Proof of Floyd Cycle Chasing (Tortoise and Hare)
If the preliminary tail is length $T$ and the cycle is length $C$ (so in your picture, $T=3$, $C=6$), we can label the tail nodes (starting at the one farthest from the cycle) as $-T, -(T-1),..., -1$ and the cycle nodes $0, 1, 2, ..., C-1$ (with the cycle node numbering oriented in the direction of travel).
We may use the division algorithm to write $T=kC+r$ where $0\le r<C$.
After $T$ clicks the tortoise is at node $0$ and the hare is at node $r$ (since hare has gone $2T$ steps, of which the first $T$ were in the tail, leaving $T$ steps in the cycle, and $T\equiv r \pmod{C}$).
Assuming $r\ne 0$, after an additional $C-r$ clicks, the tortoise is at node $C-r$; and the hare is at node congruent $\pmod{C}$ to $r+2(C-r)=2C-r\equiv C-r \pmod{C}$. Hence both critters are at node $C-r$. [In the $r=0$ case, you can check that the animals meet at the node $0$.]
The distance from the start at this meeting time is thus $T+C-r=(kC+r)+C-r=(k+1)C$, a multiple of the cycle length, as desired. We can further note, this occurrence is at the first multiple of the cycle length that is greater than or equal to the tail length.

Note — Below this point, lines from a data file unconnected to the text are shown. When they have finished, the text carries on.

/-- EP_TSTAT as read. -/
def tstatWord (s : State) : Nat :=
  s.fl F.EP_TSTAT_STATE 0 + s.fl F.EP_TSTAT_UPLINK 0 * 2 ^ 3 + s.fl F.EP_TSTAT_STEPS 0 * 2 ^ 8
    + s.fl F.EP_TSTAT_GMNODE 0 * 2 ^ 16 + s.fl F.EP_TSTAT_OFFSET 0 * 2 ^ 34

/-- Time runs at the last corrected rate: no offset is removed any more (R302, HOLDOVER; a grandmaster has none). -/
def endSlew (s : State) : State := { s with ep := { s.ep with slew := 0 } }

/-- STATE changes: source 194 and a record (R302). -/
def setTime (s : State) (st : Nat) : State :=
  if s.fl F.EP_TSTAT_STATE 0 = st then s
  else
    let s := if st = tHoldover ∨ st = tGrandmaster then endSlew s else s
    let s := raiseSource (s.setF F.EP_TSTAT_STATE 0 st) 194
    dregs s 0x220 (if st = tHoldover ∨ st = tFar then clsWarn else clsInfo) (0xC00 + st) (tstatWord s)

/-- The grandmaster in EP_TSTAT changes: source 195. -/
def setGm (s : State) (node : Nat) : State :=
  if s.fl F.EP_TSTAT_GMNODE 0 = node then s else raiseSource (s.setF F.EP_TSTAT_GMNODE 0 node) 195

/-- Announcement `a` of link `l` is better than `b` of link `m`: priority, node ID, steps, link number (R301). -/
def annBetter (a : Ann) (l : Nat) (b : Ann) (m : Nat) : Bool :=
  if a.prio ≠ b.prio then a.prio < b.prio
  else if a.gm ≠ b.gm then a.gm < b.gm
  else if a.steps ≠ b.steps then a.steps < b.steps
  else l < m

/-- The best ANNOUNCE heard, with its link. -/
def bestAnn : List (Nat × Ann) → Option (Nat × Ann)
  | [] => none
  | (l, a) :: rest =>
    match bestAnn rest with
    | none => if a.valid then some (l, a) else none
    | some (m, b) => if a.valid && annBetter a l b m then some (l, a) else some (m, b)

/-- The device ranks best with its own priority and node ID. -/
def ranksBest (s : State) (best : Option (Nat × Ann)) : Bool :=
  let prio := s.fl F.EP_TCFG_GMPRIO 0
  prio != 255 && ownNode s != 0x3FFFE
    && (match best with
        | none => true
        | some (_, a) => prio < a.prio || (prio == a.prio && ownNode s ≤ a.gm))

/-- The choice of grandmaster and upstream (R301). -/
def timeChoose (s : State) : State :=
  let best := bestAnn s.ep.heard
  let st := s.fl F.EP_TSTAT_STATE 0
  if ranksBest s best then
    let s := (s.setF F.EP_TSTAT_UPLINK 0 0).setF F.EP_TSTAT_STEPS 0 0
    setTime (setGm s (ownNode s)) tGrandmaster
  else
    match best with
    | some (l, a) =>
      let same := s.fl F.EP_TSTAT_UPLINK 0 == l && (st == tAcquire || st == tLocked || st == tFar)
      let s := (s.setF F.EP_TSTAT_UPLINK 0 l).setF F.EP_TSTAT_STEPS 0 (min 255 (a.steps + 1))
      let s := setGm s a.gm
      if same then s else setTime { s with ep := { s.ep with good := 0 } } tAcquire
    | none => if st = tFree then s else setTime s tHoldover

/-! ### NG_NODEID -/

/-- NG_NODEID takes a value, or does not (R271). -/
def nodeidPut (s : State) (id : Nat) : Option State :=
  if id = 0x3FFFE then some (timeChoose (s.setF F.NG_NODEID_ID 0 id))
  else if id = 0x3FFFF ∨ s.fl F.NG_NODEID_ID 0 ≠ 0x3FFFE then none
  else some (timeChoose (s.setF F.NG_NODEID_ID 0 id))

def nodeidWrite (s : State) (w : Wr) : State :=
  if w.touches F.NG_NODEID_ID then (nodeidPut s (w.new F.NG_NODEID_ID s 0)).getD (ignoreWarn s w) else s

/-- NG_NODEID_WRITE. -/
def execNgNodeidWrite (q : Requester) (v : Word) (s : State) : Host.Outcome State Fault Refusal :=
  rowWrite q 0xE01000000 v nodeidWrite s

/-! ### TIME packets -/

/-- TIME packets of the link are used: TIMESYNC is agreed, and a 2.x partner is granted legacy trust (R299). A STALLED
link lacks only credit to send. -/
def timeLink (s : State) (n : Nat) : Bool :=
  (lstate s n == 5 || lstate s n == 7) && linkCap s n 6 && (0x30 ≤ linkVer s n || bitAt (s.fl F.NG_POLICY_LEGACY_TRUST 0) n)

/-- A TIME packet leaves the receive buffer, with its one flit, and counts as a packet received on the link; it belongs to
no partition (23 R485). -/
def timeCounted (s : State) (n : Nat) : State := countEvent (leaveBuffer s n blankPacket) 0x41 n none
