-- ==== Sys2Proof/Machine/Loss.lean ====
section
/-! DEFINITION. What resets, a loss of the rails and the end of a part's life take away (spec 03 R66 to R69; 02 R38, R41). -/

namespace Sys2Proof.Machine

/-- The fields of the Kettle block, which never passes through DOFF. -/
def kettleFields : List Fld := (regGroups.filter fun g => g.base < 0xE00100000).flatMap (·.fields)

/-- Fields of the Kettle that show a present level and not a setting: a reset of other domains leaves them. -/
def liveIds : List Nat :=
  [F.KT_SUPPLY_MAIN_OK, F.KT_SUPPLY_BKP_OK, F.KT_SUPPLY_SRC, F.KT_SUPPLY_CARRIED, F.KT_SUPPLY_PG, F.KT_TRIGSTAT_RAISED,
    F.KT_SINSTAT_A, F.KT_SINSTAT_B, F.KT_SINSTAT_DISC, F.KT_SINSTAT_RAISED, F.KT_JOYVAL_VALID, F.KT_JOYVAL_RAISED, F.KT_TEMP_HOT].map (·.id)

/-- Numbers of the fields that column `col` of the Kept by bits keeps. -/
def keptIds (col : Nat) : List Nat := ((regGroups.flatMap (·.fields)).filter fun f => bitAt f.kept col).map (·.id)

/-- Only the fields with these numbers keep their values; the others take their reset values, active and shadow. -/
def keepOnly (s : State) (ids : List Nat) : State :=
  { s with flds := s.flds.filter fun e => ids.contains (e.1 / 4096), sh := s.sh.filter fun e => ids.contains (e.1 / 4096) }

/-- The part of memory that a reset keeps: DRAM and the Caddy's private SRAM, which a reset of the Caddy alone loses; with
`sram` the scratch SRAM and the trace buffer too. -/
def keepMem (s : State) (sram : Bool) : State :=
  { s with mem := s.mem.filter fun e =>
      e.1 < 0xC00000000 || privBase ≤ e.1
        || (sram && (e.1 < 0xC00400000 || (0xE05400000 ≤ e.1 && e.1 < 0xE05500000))) }

/-- DRAM after the controller has lost its state: contents stay where the channel was in self-refresh (R67). -/
def dramLose (s : State) : State :=
  let s := (List.range 4).foldl (fun s c => if s.dram.selfRef.getLsbD c then s else contentsLost s c) s
  onDram s fun d => { ({} : Dram) with selfRef := d.selfRef, undef := d.undef, known := d.known }

/-- The Kettle's copy of the mirror role outlives the mirror unit (15 R332). -/
def mirrorLose (s : State) : State :=
  onMir s fun m => { ({} : Mirror) with kRole := m.kRole, kGen := m.kGen, kCommit := m.kCommit, hbSeq := m.hbSeq }

/-- Return to STALE after the mirror unit has lost its state (R68, 15 R334, R339). -/
def mirrorStale (s : State) : State :=
  let r := s.mir.kRole
  let s := if r = rStandby ∨ r = rInSync then mrEvent s 203 0x405 clsError
    else if r = rStale then s else mrEvent s 200 0x400 clsInfo
  onMir s fun m => { m with kRole := rStale }

/-- The units on VDD_SOC outside the domains: the mirror unit and SD/eMMC among them (18 R385). -/
def socUnits : List Nat := [28, 33, 34, 35, 40, 41, 42, 44, 45, 46, 213]

/-- Fields that show the mirror ports, and the version that they agreed. -/
def portIds : List Nat :=
  [F.MR_PORTSTAT_STATE, F.MR_PORTSTAT_REASON, F.MR_PORTSTAT_UNTIMED, F.MR_PORTSTAT_REDUCED, F.MR_PORTSTAT_DELAY,
    F.MR_PORTSTAT_PARTNER_PORT, F.MR_VER_AGREED].map (·.id)

/-- What stands on VDD_SOC outside the power domains loses its state: interconnect, controllers, router, mailbox. The
mirror ports run on. -/
def socOff (s : State) : State :=
  let s := holdFab s
  let ids := keptIds colDoff ++ kettleFields.map (·.id) ++ [F.PW_DOM_STATE.id] ++ portIds
  let s := mirrorLose (dramLose (keepMem (keepOnly s ids) false))
  let s := socUnits.foldl (fun s u => s.setReady u false) s
  let s := clearTrigger (clearTrigger s 9) 10
  { s with caches := {}, icCommit := [], icPulse := [], links := mrange s.links 32 34, router := {}, trace := {}, ep := {}, dbg := {},
           pwr := { capMhz := s.pwr.capMhz },
           caddy := { s.caddy with loaded := false, loaderMeasure := none, coresReleased := false, released := 0, formerR0 := [], linkQueue := [] },
           clk := { s.clk with spllSel := false, relock := 0, dramFirc := false, canFirc := false } }

/-- The compute domains of R41: all but the mirror ports, the Caddy and the Kettle. -/
def computeDomains : List Nat := (List.range 45).filter (· != 36)

/-- The domains that rail `r` feeds. -/
def railDomains (r : Nat) : List Nat := computeDomains.filter fun d => (railsOf d).contains r

/-- Domain `d` loses its rail: a core's committed sources are committed again among the others (08 R189). -/
def railOff (s : State) (d : Nat) : State := if d < 16 then icLeave (domOff s d) d else domOff s d

/-- What becomes of a part that is SCRAPPED, from that moment (R69): everything but the Kettle stands unpowered, as with no
rail, and nothing of it comes back; the Caddy has no image to run. Only the debug port's reads of Kettle status remain
(log 78). -/
def scrap (s : State) : State :=
  let s := domOff (socOff (computeDomains.foldl railOff s)) 36
  let s := caddyToReset s
  { s with caddy := { s.caddy with phase := .heldOff, loaded := false, loaderMeasure := none, coresReleased := false, released := 0 } }

end Sys2Proof.Machine
end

This can be generalized a little, to hare step sizes $>2$ and to the tortoise and hare not necessarily starting on the same node. All step sizes $>2$ work if they start on the same node. If they start on different nodes then only a step size of 2 is guaranteed to work no matter what the cycle length.
Let $T =$ the number of nodes before the start of the cycle. Let $C =$ the length of the cycle. Let $S =$ the step size of the hare (2 for the problem as given).
After $n$ iterations, the tortoise has moved $n$ nodes, and the hare $nS$. The hare and tortoise are on the same node whenever $n \geq T$ and $n-T \equiv nS-T$ mod $C$. So we are looking for solutions of $n(S-1) \equiv 0$ mod $C$ with $n \geq T$.
When $S=2$ as in the problem as given, this is simply $n\equiv0$ mod $C$. This happens exactly when $n$ is a multiple of $C$.
When $S>2$ it also happens on every multiple of $C$, but might also happens at other times if $S-1$ and $C$ are not relatively prime.
That covers starting on the same node. For starting on different nodes, let $h =$ the starting node of the hare, and $t=$ the starting node of the tortoise.
Then we need to solve $n(S-1) \equiv t-h$ mod $C$ instead of $n(S-1) \equiv 0$, subject to $t+n\geq T$.
When $S=2$, that is $n\equiv t-h$ mod $C$, which has $n = t-h+kC$ as solutions for all integers $k$. When $S>2$ it is possible that $n(S-1)\equiv t-h$ mod $C$ has no solutions.
Actually, you can even generalize some more, letting the tortoise have a step size $>1$. As long as the tortoise and hare start on the same node, and the hare has a larger step size than the tortoise, it will still work. If $S_h$ is the hare's step size and $S_t$ is the tortoise's step size, then instead of $n(S-1)\equiv 0$ mod $C$ we have to solve $n(S_h-S_t)\equiv 0$ mod $C$.